The daughter of director Sam Wood, K. T. Stevens enjoyed a long and successful career in acting.  She died in 1994.

Leonard Lyons was a Pulitzer-nominated columnist based in New York.  He died in 1976.

Wednesday, May 21, 2014

Target Practice


Those frequent gun shots on The Adventures of the Thin Man have finally had their effect on actress Elspeth Eric--she's acquired a 22-calibre rifle and is shooting it out on her own.  Another radio refugee from the whodunits, Stacy Harris, gifted the rifle to Miss Eric, and the two can be seen out on the countryside these fall mornings, taking pot shots at tin cans, rocks, and assorted vegetable and mineral targets.  "No birds or animals," says Miss Eric. "Too gruesome!"

-Harrisburg (PA) Telegraph Nov. 9, 1946

Born in 1907, Elspeth Eric was a successful radio actress and writer.  She died in 1993.



Saturday, May 10, 2014

Cheers Grow Dim and Colors Fade for Artist-Athlete, Critically Ill


Artist-Athlete Is Losing Hope
A serious illness has almost stripped from the heart of Stanley D. Harris, 20 year-old Roosevelt High School graduate, the will to live.  Until a few days ago young Harris, who lies in critical condition in Swedish Hospital, was taxed to find the time to do all the living he wanted to enjoy.

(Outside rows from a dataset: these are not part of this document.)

-- ==== Sys2Proof/Tests/Slice0.lean ====
section
/-! SUPPORT. The model's own tests. Expected results are those of spec/95_test_vectors.md (the vector's id stands in the
comment), never the model's own answers. Each execution test is one cycle. -/

namespace Sys2Proof.Tests

open Sys2Proof.Machine

/-- A state with a word stored at an address and `PC` on it. -/
def putAt (addr : Nat) (w : Word) (s : State) : State :=
  placeWord (s.setPc (BitVec.ofNat 16 addr)) w

/-- The state with a few registers set. -/
def withV (vs : List (Reg × Byte)) (s : State) : State :=
  vs.foldl (fun acc p => acc.setV p.1 p.2) s

/-- The state with bytes stored from an address on. -/
def withMem (a : Nat) (bytes : List Byte) (s : State) : State :=
  s.setMem (s.mem.writeBytes a bytes)

/-- The state with one cell on. -/
def withCell (x y : Nat) (s : State) : State := s.setFb (s.fb.flip x y)

/-- Does the outcome have a next state with the property? -/
def holdsAfter (r : Result) (p : State → Bool) : Bool :=
  match r with
  | .next t => p t
  | _ => false

/-! ### WellFormed refuses an ill-formed term of each check -/

theorem test_wellFormed_refuses_ANNN_when_not_admitted :
    Instr.wellFormedWith false (.ldINnn 0x300#12) = false := by decide
theorem test_wellFormed_refuses_BNNN_when_not_admitted :
    Instr.wellFormedWith false (.jpV0Nnn 0x300#12) = false := by decide
theorem test_decoder_refuses_family_A_when_not_admitted :
    decodeWordWith false 0xA300#16 = none := by decide

/-! ### Every constructor's word, bit by bit from the encodings of spec/opcode_table.json -/

theorem test_decode_cls : decodeWord 0b0000000011100000#16 = some .cls := by decide
theorem test_decode_ret : decodeWord 0b0000000011101110#16 = some .ret := by decide
theorem test_decode_jpNnn : decodeWord 0b0001101010111100#16 = some (.jpNnn 0xABC#12) := by decide
theorem test_decode_callNnn : decodeWord 0b0010101010111100#16 = some (.callNnn 0xABC#12) := by decide
theorem test_decode_seVxNn : decodeWord 0b0011111100000101#16 = some (.seVxNn 15 0x05#8) := by decide
theorem test_decode_sneVxNn : decodeWord 0b0100000100010010#16 = some (.sneVxNn 1 0x12#8) := by decide
theorem test_decode_seVxVy : decodeWord 0b0101101010110000#16 = some (.seVxVy 10 11) := by decide
theorem test_decode_ldVxNn : decodeWord 0b0110110010000000#16 = some (.ldVxNn 12 0x80#8) := by decide
theorem test_decode_addVxNn : decodeWord 0b0111001000000001#16 = some (.addVxNn 2 0x01#8) := by decide
theorem test_decode_ldVxVy : decodeWord 0b1000101010110000#16 = some (.ldVxVy 10 11) := by decide
theorem test_decode_orVxVy : decodeWord 0b1000101010110001#16 = some (.orVxVy 10 11) := by decide
theorem test_decode_andVxVy : decodeWord 0b1000101010110010#16 = some (.andVxVy 10 11) := by decide
theorem test_decode_xorVxVy : decodeWord 0b1000101010110011#16 = some (.xorVxVy 10 11) := by decide
theorem test_decode_addVxVy : decodeWord 0b1000101010110100#16 = some (.addVxVy 10 11) := by decide
theorem test_decode_subVxVy : decodeWord 0b1000101010110101#16 = some (.subVxVy 10 11) := by decide
theorem test_decode_shrVx : decodeWord 0b1000101010110110#16 = some (.shrVx 10 11) := by decide
theorem test_decode_subnVxVy : decodeWord 0b1000101010110111#16 = some (.subnVxVy 10 11) := by decide
theorem test_decode_shlVx : decodeWord 0b1000101010111110#16 = some (.shlVx 10 11) := by decide
theorem test_decode_sneVxVy : decodeWord 0b1001101010110000#16 = some (.sneVxVy 10 11) := by decide
theorem test_decode_ldINnn : decodeWord 0b1010000100100011#16 = some (.ldINnn 0x123#12) := by decide
theorem test_decode_jpV0Nnn : decodeWord 0b1011000100100011#16 = some (.jpV0Nnn 0x123#12) := by decide
theorem test_decode_rndVxNn : decodeWord 0b1100001111111111#16 = some (.rndVxNn 3 0xFF#8) := by decide
theorem test_decode_drwVxVyN : decodeWord 0b1101000100100101#16 = some (.drwVxVyN 1 2 5) := by decide
theorem test_decode_skpVx : decodeWord 0b1110010010011110#16 = some (.skpVx 4) := by decide
theorem test_decode_sknpVx : decodeWord 0b1110111110100001#16 = some (.sknpVx 15) := by decide
theorem test_decode_ldVxDt : decodeWord 0b1111001000000111#16 = some (.ldVxDt 2) := by decide
theorem test_decode_ldVxK : decodeWord 0b1111000100001010#16 = some (.ldVxK 1) := by decide
theorem test_decode_ldDtVx : decodeWord 0b1111001000010101#16 = some (.ldDtVx 2) := by decide
theorem test_decode_ldStVx : decodeWord 0b1111001100011000#16 = some (.ldStVx 3) := by decide
theorem test_decode_addIVx : decodeWord 0b1111001000011110#16 = some (.addIVx 2) := by decide
theorem test_decode_ldFVx : decodeWord 0b1111010100101001#16 = some (.ldFVx 5) := by decide
theorem test_decode_ldBVx : decodeWord 0b1111101000110011#16 = some (.ldBVx 10) := by decide
theorem test_decode_ldMemVx : decodeWord 0b1111001001010101#16 = some (.ldMemVx 2) := by decide
theorem test_decode_ldVxMem : decodeWord 0b1111111101100101#16 = some (.ldVxMem 15) := by decide

theorem test_decode_unknown_5XY1 : decodeWord 0x5AB1#16 = none := by decide
theorem test_decode_unknown_8XY8 : decodeWord 0x8AB8#16 = none := by decide
theorem test_decode_rejects_by_name : decode [0x00, 0xE1] = .reject (.unknownOpcode 0x00E1#16) := by decide
theorem test_decode_truncated : decode [0x60] = .reject .truncated := by decide
theorem test_decodeTableWord_big_endian : decodeTableWord 16 0xD125 = some (.drwVxVyN 1 2 5) := by decide
theorem test_withFetchWord_runs_first :
    fetchedInstr (State.reset.withFetchWord 16 0x6A9C) = some (.ldVxNn 10 0x9C#8) := by decide

/-! ### One cycle of each instruction -/

-- DR1
theorem test_cls : holdsAfter (cycle 0 (putAt 0x200 0x00E0#16 (withCell 63 31 (withCell 5 5 State.reset))))
    (fun t => t.fb == Framebuffer.blank && t.drawReq && t.pc == 0x202) = true := by decide
-- CF1
theorem test_ret : holdsAfter (cycle 0 (putAt 0x212 0x00EE#16 ({ State.reset with sp := 1, stack := State.reset.stack.set 0 0x206 })))
    (fun t => t.pc == 0x206 && t.sp == 0) = true := by decide
-- CF2
theorem test_ret_underflow : holdsAfter (cycle 0 (putAt 0x200 0x00EE#16 State.reset))
    (fun t => t.err == some .stackUnderflow && t.sp == 0 && t.pc == 0x202) = true := by decide
-- CF3
theorem test_jp : holdsAfter (cycle 0 (putAt 0x200 0x1ABC#16 State.reset))
    (fun t => t.pc == 0xABC) = true := by decide
-- CF6
theorem test_call : holdsAfter (cycle 0 (putAt 0x204 0x2210#16 State.reset))
    (fun t => t.stack[0] == 0x206 && t.sp == 1 && t.pc == 0x210) = true := by decide
-- CF7
theorem test_call_overflow : holdsAfter (cycle 0 (putAt 0x200 0x2300#16 ({ State.reset with sp := 16, stack := Vector.replicate 16 0x111 })))
    (fun t => t.err == some .stackOverflow && t.sp == 16 && t.stack[15] == 0x111 && t.pc == 0x202) = true := by decide
-- CF9a
theorem test_se_nn : holdsAfter (cycle 0 (putAt 0x200 0x3A05#16 (withV [(10, 5)] State.reset)))
    (fun t => t.pc == 0x204) = true := by decide
-- CF9b
theorem test_se_nn_not : holdsAfter (cycle 0 (putAt 0x200 0x3A05#16 (withV [(10, 6)] State.reset)))
    (fun t => t.pc == 0x202) = true := by decide
-- CF10b
theorem test_sne_nn : holdsAfter (cycle 0 (putAt 0x200 0x4A05#16 (withV [(10, 6)] State.reset)))
    (fun t => t.pc == 0x204) = true := by decide
-- CF11a
theorem test_se_vy : holdsAfter (cycle 0 (putAt 0x300 0x5120#16 (withV [(1, 0x7F), (2, 0x7F)] State.reset)))
    (fun t => t.pc == 0x304) = true := by decide
-- CF12a
theorem test_sne_vy : holdsAfter (cycle 0 (putAt 0x300 0x9120#16 (withV [(1, 1), (2, 2)] State.reset)))
    (fun t => t.pc == 0x304) = true := by decide
-- CF13b
theorem test_jp_v0 : holdsAfter (cycle 0 (putAt 0x200 0xBFFF#16 (withV [(0, 0xFF)] State.reset)))
    (fun t => t.pc == 0x10FE) = true := by decide
-- A2
theorem test_ld_nn : holdsAfter (cycle 0 (putAt 0x200 0x6F07#16 State.reset))
    (fun t => t.getV 15 == 7 && t.pc == 0x202) = true := by decide
-- A4
theorem test_add_nn_wraps : holdsAfter (cycle 0 (putAt 0x200 0x7001#16 (withV [(0, 0xFF), (15, 1)] State.reset)))
    (fun t => t.getV 0 == 0 && t.getV 15 == 1 && t.pc == 0x202) = true := by decide
-- A6
theorem test_ld_vy : holdsAfter (cycle 0 (putAt 0x200 0x8120#16 (withV [(2, 0x33), (15, 1)] State.reset)))
    (fun t => t.getV 1 == 0x33 && t.getV 15 == 1 && t.pc == 0x202) = true := by decide
-- A7
theorem test_or : holdsAfter (cycle 0 (putAt 0x200 0x8121#16 (withV [(1, 0xF0), (2, 0x0F), (15, 1)] State.reset)))
    (fun t => t.getV 1 == 0xFF && t.getV 15 == 1 && t.pc == 0x202) = true := by decide
-- A8
theorem test_and : holdsAfter (cycle 0 (putAt 0x200 0x8122#16 (withV [(1, 0xF0), (2, 0x3C), (15, 1)] State.reset)))
    (fun t => t.getV 1 == 0x30 && t.getV 15 == 1 && t.pc == 0x202) = true := by decide
-- A9
theorem test_xor : holdsAfter (cycle 0 (putAt 0x200 0x8123#16 (withV [(1, 0xFF), (2, 0x0F), (15, 1)] State.reset)))
    (fun t => t.getV 1 == 0xF0 && t.getV 15 == 1 && t.pc == 0x202) = true := by decide
-- A10
theorem test_add_carry : holdsAfter (cycle 0 (putAt 0x200 0x8124#16 (withV [(1, 200), (2, 100)] State.reset)))
    (fun t => t.getV 1 == 44 && t.getV 15 == 1 && t.pc == 0x202) = true := by decide
-- A15
theorem test_add_flag_wins : holdsAfter (cycle 0 (putAt 0x200 0x8F14#16 (withV [(15, 3), (1, 4)] State.reset)))
    (fun t => t.getV 15 == 0 && t.pc == 0x202) = true := by decide
-- A18
theorem test_sub_borrow : holdsAfter (cycle 0 (putAt 0x200 0x8125#16 (withV [(1, 5), (2, 7)] State.reset)))
    (fun t => t.getV 1 == 0xFE && t.getV 15 == 0 && t.pc == 0x202) = true := by decide
-- A23
theorem test_sub_old_vf : holdsAfter (cycle 0 (putAt 0x200 0x81F5#16 (withV [(1, 5), (15, 1)] State.reset)))
    (fun t => t.getV 1 == 4 && t.getV 15 == 1 && t.pc == 0x202) = true := by decide
-- A27
theorem test_shr_ignores_y : holdsAfter (cycle 0 (putAt 0x200 0x8126#16 (withV [(1, 4), (2, 0xFF)] State.reset)))
    (fun t => t.getV 1 == 2 && t.getV 15 == 0 && t.getV 2 == 0xFF && t.pc == 0x202) = true := by decide
-- A24
theorem test_shr_low_bit : holdsAfter (cycle 0 (putAt 0x200 0x8106#16 (withV [(1, 5)] State.reset)))
    (fun t => t.getV 1 == 2 && t.getV 15 == 1 && t.pc == 0x202) = true := by decide
-- A30
theorem test_subn : holdsAfter (cycle 0 (putAt 0x200 0x8127#16 (withV [(1, 5), (2, 7)] State.reset)))
    (fun t => t.getV 1 == 2 && t.getV 15 == 1 && t.pc == 0x202) = true := by decide
-- A32
theorem test_subn_equal : holdsAfter (cycle 0 (putAt 0x200 0x8127#16 (withV [(1, 9), (2, 9)] State.reset)))
    (fun t => t.getV 1 == 0 && t.getV 15 == 1 && t.pc == 0x202) = true := by decide
-- A33
theorem test_shl_high_bit : holdsAfter (cycle 0 (putAt 0x200 0x810E#16 (withV [(1, 0x81)] State.reset)))
    (fun t => t.getV 1 == 2 && t.getV 15 == 1 && t.pc == 0x202) = true := by decide
-- A36
theorem test_shl_vf : holdsAfter (cycle 0 (putAt 0x200 0x8FFE#16 (withV [(15, 0x80)] State.reset)))
    (fun t => t.getV 15 == 1 && t.pc == 0x202) = true := by decide
-- A40
theorem test_rnd : holdsAfter (cycle 0xA7 (putAt 0x200 0xC10F#16 State.reset))
    (fun t => t.getV 1 == 0x07 && t.pc == 0x202) = true := by decide
-- DR15
theorem test_drw_wraps : holdsAfter (cycle 0 (putAt 0x200 0xD122#16 ({ (withMem 0x300 [0xFF, 0x81] (withV [(1, 60), (2, 31)] State.reset)) with i := 0x300 })))
    (fun t => t.fb.cell 60 31 && t.fb.cell 3 31 && !t.fb.cell 4 31 && t.fb.cell 60 0 && t.fb.cell 3 0 && !t.fb.cell 61 0 && t.getV 15 == 0 && t.drawReq && t.pc == 0x202) = true := by decide
-- DR10
theorem test_drw_collision : holdsAfter (cycle 0 (putAt 0x200 0xD125#16 (withCell 0 0 State.reset)))
    (fun t => !t.fb.cell 0 0 && t.fb.cell 3 0 && t.getV 15 == 1 && t.pc == 0x202) = true := by decide
-- K3
theorem test_skp_low_nibble : holdsAfter (cycle 0 (putAt 0x206 0xE19E#16 ({ (withV [(1, 0x17)] State.reset) with key := State.reset.key.set 7 true })))
    (fun t => t.pc == 0x20A) = true := by decide
-- K4
theorem test_sknp : holdsAfter (cycle 0 (putAt 0x206 0xE1A1#16 ({ (withV [(1, 7)] State.reset) with key := State.reset.key.set 7 true })))
    (fun t => t.pc == 0x208) = true := by decide
-- T1
theorem test_ld_dt : holdsAfter (cycle 0 (putAt 0x200 0xF207#16 (State.reset.setDt 9)))
    (fun t => t.getV 2 == 9 && t.dt == 8 && t.pc == 0x202) = true := by decide
-- K9, its first step
theorem test_key_wait : holdsAfter (cycle 0 (putAt 0x204 0xF10A#16 ((withV [(1, 0x55)] State.reset).setDt 5)))
    (fun t => t.pc == 0x204 && t.getV 1 == 0x55 && t.dt == 4) = true := by decide
-- K10
theorem test_key_lowest : holdsAfter (cycle 0 (putAt 0x204 0xF10A#16 ({ State.reset with key := (State.reset.key.set 3 true).set 9 true })))
    (fun t => t.getV 1 == 3 && t.pc == 0x206) = true := by decide
-- T3
theorem test_set_dt : holdsAfter (cycle 0 (putAt 0x200 0xF215#16 (withV [(2, 10)] State.reset)))
    (fun t => t.dt == 9 && t.pc == 0x202) = true := by decide
-- T7
theorem test_set_st_beeps : holdsAfter (cycle 0 (putAt 0x200 0xF318#16 (withV [(3, 1)] State.reset)))
    (fun t => t.st == 0 && t.beepReq && t.pc == 0x202) = true := by decide
-- T8
theorem test_set_st_zero_no_beep : holdsAfter (cycle 0 (putAt 0x200 0xF318#16 ((withV [(3, 0)] State.reset).setSt 1)))
    (fun t => t.st == 0 && !t.beepReq && t.pc == 0x202) = true := by decide
-- I5
theorem test_add_i_overflow : holdsAfter (cycle 0 (putAt 0x200 0xF21E#16 ((withV [(2, 1)] State.reset).setI 0xFFF)))
    (fun t => t.i == 0x1000 && t.getV 15 == 1 && t.pc == 0x202) = true := by decide
-- I9
theorem test_add_i_old_vf : holdsAfter (cycle 0 (putAt 0x200 0xFF1E#16 ((withV [(15, 1)] State.reset).setI 0x300)))
    (fun t => t.i == 0x301 && t.getV 15 == 0 && t.pc == 0x202) = true := by decide
-- I2
theorem test_ld_i : holdsAfter (cycle 0 (putAt 0x200 0xAFFF#16 (withV [(15, 1)] State.reset)))
    (fun t => t.i == 0xFFF && t.getV 15 == 1 && t.pc == 0x202) = true := by decide
-- I11
theorem test_glyph_low_nibble : holdsAfter (cycle 0 (putAt 0x200 0xF029#16 (withV [(0, 0x1A)] State.reset)))
    (fun t => t.i == 0x32 && t.pc == 0x202) = true := by decide
-- I14
theorem test_bcd_156 : holdsAfter (cycle 0 (putAt 0x200 0xFA33#16 ((withV [(10, 156)] State.reset).setI 0x300)))
    (fun t => t.mem.read 0x300 == 1 && t.mem.read 0x301 == 5 && t.mem.read 0x302 == 6 && t.i == 0x300 && t.pc == 0x202) = true := by decide
-- I19
theorem test_bcd_out_of_bounds : holdsAfter (cycle 0 (putAt 0x200 0xFA33#16 ((withV [(10, 123)] State.reset).setI 0xFFE)))
    (fun t => t.err == some (.memoryOutOfBounds 0x1000) && t.mem.read 0xFFE == 0 && t.pc == 0x202) = true := by decide
-- I20
theorem test_store_registers : holdsAfter (cycle 0 (putAt 0x200 0xF255#16 ((withV [(0, 1), (1, 5), (2, 6), (3, 7)] State.reset).setI 0x400)))
    (fun t => t.mem.read 0x400 == 1 && t.mem.read 0x402 == 6 && t.mem.read 0x403 == 0 && t.i == 0x400 && t.pc == 0x202) = true := by decide
-- I25
theorem test_load_registers : holdsAfter (cycle 0 (putAt 0x200 0xF265#16 ((withMem 0x300 [1, 5, 6, 9] (withV [(3, 0x77)] State.reset)).setI 0x300)))
    (fun t => t.getV 0 == 1 && t.getV 2 == 6 && t.getV 3 == 0x77 && t.i == 0x300 && t.pc == 0x202) = true := by decide
-- I27
theorem test_load_out_of_bounds : holdsAfter (cycle 0 (putAt 0x200 0xF165#16 ((withMem 0xFFF [0x5A] (withV [(0, 1), (1, 2)] State.reset)).setI 0xFFF)))
    (fun t => t.getV 0 == 1 && t.err == some (.memoryOutOfBounds 0x1000) && t.pc == 0x202) = true := by decide
-- T10
theorem test_unknown_word : holdsAfter (cycle 0 (putAt 0x200 0x0000#16 ((State.reset.setDt 3).setSt 1)))
    (fun t => t.err == some (.unknownOpcode 0) && t.dt == 2 && t.beepReq && t.pc == 0x202) = true := by decide
-- T11
theorem test_fetch_error : holdsAfter (cycle 0 (((State.reset.setPc 0xFFF).setDt 255).setSt 1))
    (fun t => t.err == some (.memoryOutOfBounds 0x1000) && t.pc == 0xFFF && t.dt == 254 && t.beepReq) = true := by decide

Artist and athlete, Harris is a curious combination of robust directness and quiet subtlety.  In high school, he alternated between playing football and lying on Seattle docks, sketching ships in quiet moods.  On other occasions he spent hilarious, voluble moments as Roosevelt's cheer leader.

He didn't like leading leather-lunged students in wild cries.  He felt it was "sissy."  But he found nothing "sissy" in several outlets of his artistic nature, carving figures in soap, and during the winter, in snow; making sketches and paintings.

Physicians at Swedish Hospital planned today to give the youth a little milk.  Recently he had been fed through the veins.  The youth's mother, Mrs. David Harris, 7803 W. Green Lake Way, took heart at that news, she said.

Only last Monday her son said to her: "Mother, I don't think I want to live.  I want to kiss you good-bye."

The hopeless tone in his voice, the tired look in his eyes, discouraged Mrs. Harris.  It sounded so unlike the virile son who used to stride about the house in his corduroys, eager for whatever he planned to do next.

Parents do Leading

If Stanley Harris isn't interested in life anymore--if the zest has been taken away from him by the long, dreary twenty days since his operation after he suffered a burst appendix--Stanley Harris' parents are doing the cheer-leading and cheering for their sick son.  They've taken a houseboat along Westlake Avenue, where bright sunlight streams across the decks of dozens of ships that would make fine subjects for the youth who likes to sketch and paint them.

Young Harris learned to draw and paint without instruction.  He engaged in art work, swimming and amateur acting with equal enthusiasm.  He graduated from Roosevelt last year, and since then has been doing whatever he could find in the way of work.  Stanley Harris may face another operation in a few days, but he doesn't know it yet.  That is best.  He is already too indifferent to his future for his physical good.


-Seattle Daily Times Apr. 16, 1936

Tuesday, May 6, 2014

Dragnet, April 26, 1954



Stacy Harris pops up as a used car dealer in the Dragnet comic strip dated April 26, 1954.  
This time the artist is Mel Keefer.  

Sunday, March 23, 2014

Actor Moved By Applause




HOLLYWOOD--Sixty cast and crew members on 20th Century-Fox's Return to Peyton Place set paid Stacy Harris one of the highest tributes an actor can earn when they broke into spontaneous applause for his dramatic performance in an emotional scene.

Stacy, playing Leslie Harrington in the daytime NBC-TV drama, was deeply moved.

"I starred as a Broadway actor, won a New York Critics' Award, have 20 motion pictures to my credit and appeared in 350 television shows," he said.  "But never have I received such an ovation from my co-workers."



-Abilene (TX) Reporter News Apr. 8, 1973

This article was published posthumously.